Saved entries
+++

/-- Answer a SEAL (R302): 00h linked, 01h refused. -/
def State.answerSeal (s : State) (c seqId result : Nat) : State := s.convey c 8 (leBytes 8 seqId ++ [result % 256]) seqId

/-- SEAL (R319). -/
def State.sealPlaced (s : State) (c seqId b base : Nat) (counts : List Nat) (code : Nat) : State :=
  let node := (s.conduit c).node
  let inb := s.inboundOf seqId node
  let pair := s.pair.receiving && decide (s.pair.partner = node)
  match (if inb.isSome ∨ pair then s.linkSealed c seqId b base counts code else none) with
  | none => (s.refuseSealed c seqId).answerSeal c seqId 1
  | some s =>
    let s := match inb with
      | some (i, l) =>
        let ch := s.chart i
        (s.setChart i { ch with transit := l.foldl (fun m k => Map.adjust m k fun t => { t with sealed_ := insertNat t.sealed_ seqId }) ch.transit }).bump 0x243002
      | none => s
    s.answerSeal c seqId 0
def execSeal (h : CHdr) (seqId : Nat) (binding : Binding) (base : Pol) (counts : List Nat) (state : Nat) (s : State) :
    Host.Outcome State Fault Refusal :=
  .next (s.numbered h (160 + 4 * counts.length) fun s => s.sealPlaced h.conduit seqId binding base counts state)

/-- The route whose first sequence is the one named. -/
def State.routeOf (s : State) (seqId : Nat) : Option Route := s.routes.find? fun r => decide ((s.moveOf r).todo.head? = some seqId)

/-- Drop what a sequence held in the part that has moved (R319): all of it once no span of its bucket is left here. -/
def State.dropMoved (s : State) (r : Route) (seqId : Nat) (e : Seq) : State :=
  match r with
  | .pair => s
  | .chart i idx =>
    let spans := max 1 (s.spans i)
    let others := (List.range spans).any fun j => decide (j ≠ idx % spans) && s.holder i seqId j
    if !others then s.dropAll seqId e
    else
      let sh := s.shape e.binding
      let gone := Map.keep e.leaves fun k _ => s.onRoute r (keyGroup sh k)
      let left := Map.keep e.leaves fun k _ => !s.onRoute r (keyGroup sh k)
      (s.setSeq seqId { e with leaves := left }).dropRefs ((gone.filter fun l => decide (l.2.loc ≠ 2)).map fun l => l.2.val)

/-- SEALED (R319, R320, R368): a linked sequence leaves the source, its held requests ending MOVED; a refused one is stranded. -/
def State.sealedPlaced (s : State) (seqId : Nat) (refused : Bool) : State :=
  match s.routeOf seqId with
  | none => s
  | some r =>
    let m := s.moveOf r
    if !m.sealing then s
    else if refused then (s.strand r seqId).carry r
    else match r with
      | .pair => ({ s with pair := { s.pair with rebuilt := insertNat s.pair.rebuilt seqId, move := m.next } }).carry r
      | .chart i idx =>
        let away := movedAnswer (s.routePeer r) (s.chart i).epoch
        let ch := s.chart i
        let s := s.setChart i { ch with transit := Map.adjust ch.transit idx fun t => { t with sealed_ := insertNat t.sealed_ seqId, move := m.next } }
        let s := s.endEvery (fun _ q => decide (q.seqId = seqId) && decide (q.kind ≤ 9)) away
        let s := match Map.find s.seqs seqId with | some e => s.dropMoved r seqId e | none => s
        (s.bump 0x243001).carry r
def execSealed (h : CHdr) (seqId : Nat) (refused : Bool) (s : State) : Host.Outcome State Fault Refusal :=
  .next (s.numbered h 41 fun s => s.sealedPlaced seqId refused)

/-- BUCKET_DONE (R320): the bucket leaves transit at the destination, which keeps where the stranded sequences are. -/
def State.bucketDone (s : State) (c i bucket span : Nat) (stranded : List Nat) : State :=
  let node := (s.conduit c).node
  let idx := bucket * max 1 (s.spans i) + span
  match Map.find (s.chart i).transit idx with
  | some t =>
    if !t.inbound then s
    else
      let g := s.staged c
      let mine (p : Staged) : Bool := decide (bucketOf p.seqId = bucket)
      let s := (s.setStage c { g with pages := g.pages.filter fun p => !mine p }).freeStaged (g.pages.filter mine)
      s.leaveTransit i idx (stranded.map fun q => (q, node))
  | none => s
def execBucketDone (h : CHdr) (comp : Comp) (bucket span : Nat) (stranded : List Nat) (s : State) : Host.Outcome State Fault Refusal :=
  .next (s.numbered h (32 + 8 * stranded.length) fun s => s.bucketDone h.conduit comp bucket span stranded)

/-- CLOSE (R303): no new sends; the end is CLOSED when nothing is outstanding. -/
def execClose (h : CHdr) (s : State) : Host.Outcome State Fault Refusal :=
  .next (s.numbered h 32 fun s => s.setConduit h.conduit { s.conduit h.conduit with closing := true })

/-- Whether the pair conduit is READY. -/
def State.pairReady (s : State) : Bool :=
  let x := s.conduit s.pair.conduit
  decide (x.st = .ready) && decide (x.node = s.pair.partner)

/-- An end bound for the partner is the pair conduit where this device has none that is READY. -/
def State.adoptPairConduit (s : State) (c node : Nat) : State :=
  if s.pair.st ≠ .off ∧ node = s.pair.partner ∧ !s.pairReady then { s with pair := { s.pair with conduit := c } }
  else s

/-- OPEN (R303): the end that it binds takes up what waits for a conduit to that node. -/
def execOpenMsg (h : CHdr) (node window : Nat) (s : State) : Host.Outcome State Fault Refusal :=
  let r := s.openReceived h node window
  .next (match r.2 with | some c => (r.1.adoptPairConduit c node).conduitReady c | none => r.1)

/-- OPEN_ACK (R303): 00h records the peer's end; 01h and 02h are error reasons 02h and 03h. DEDUCED, log entry 127. -/
def State.openAcked (s : State) (h : CHdr) (code : Nat) : State :=
  let x := s.conduit h.conduit
  if x.st = .closed ∨ x.gen ≠ h.gen then s.bump 0x270008
  else if x.st ≠ .opening then s
  else if code = 0 then (s.setConduit h.conduit { x with st := .ready, peer := h.peer, granted := h.grant, tries := 0 }).conduitReady h.conduit
  else s.conduitError h.conduit (if code = 1 then 2 else 3)
def execOpenAck (h : CHdr) (_node code : Nat) (s : State) : Host.Outcome State Fault Refusal := .next (s.openAcked h code)

/-- ACK (R307). -/
def execAck (h : CHdr) (s : State) : Host.Outcome State Fault Refusal :=
  .next (if s.heard h then s.hear h else s.bump 0x270008)

/-- The wait after a transmission (R308): 20 microseconds, doubled after each. -/
def State.waited (s : State) (last tries : Nat) : Bool := decide (s.time - last ≥ 20000 * 2 ^ (tries - 1))

/-- CONDUIT_RETRY (R308): once its wait has passed the message goes again, or after the eighth retry's wait its conduit enters ERROR. Number 0 is an OPEN. -/
def State.conduitRetry (s : State) (c seq : Nat) : State :=
  let x := s.conduit c
  if seq = 0 ∧ x.st = .opening then
    if !s.waited x.use x.tries then s
    else if x.tries ≥ 9 then s.conduitError c 4
    else ((s.setConduit c { x with tries := x.tries + 1, use := s.time }).sendPlain c 1 (openWord x.window x.grant)).bump 0x27000C
  else match Map.find x.unplaced seq with
    | some m =>
      if x.st ≠ .ready ∨ m.tries = 0 ∨ !s.waited m.last m.tries then s
      else if m.tries ≥ 9 then s.conduitError c 1
      else (s.transmit c seq true).bump 0x27000C
    | none => s
def execConduitRetry (conduit seq : Nat) (s : State) : Host.Outcome State Fault Refusal := .next (s.conduitRetry conduit seq)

+++

** Brief **
Beginning at the line with "let s := s.setChart" and ending at the line with "def execSealed (h", reproduce each line of the data above exactly, and add no other lines.

** Result **
        let s := s.setChart i { ch with transit := Map.adjust ch.transit idx fun t => { t with sealed_ := insertNat t.sealed_ seqId, move := m.next } }
        let s := s.endEvery (fun _ q => decide (q.seqId = seqId) && decide (q.kind ≤ 9)) away
        let s := match Map.find s.seqs seqId with | some e => s.dropMoved r seqId e | none => s
        (s.bump 0x243001).carry r
def execSealed (h : CHdr) (seqId : Nat) (refused : Bool) (s : State) : Host.Outcome State Fault Refusal :=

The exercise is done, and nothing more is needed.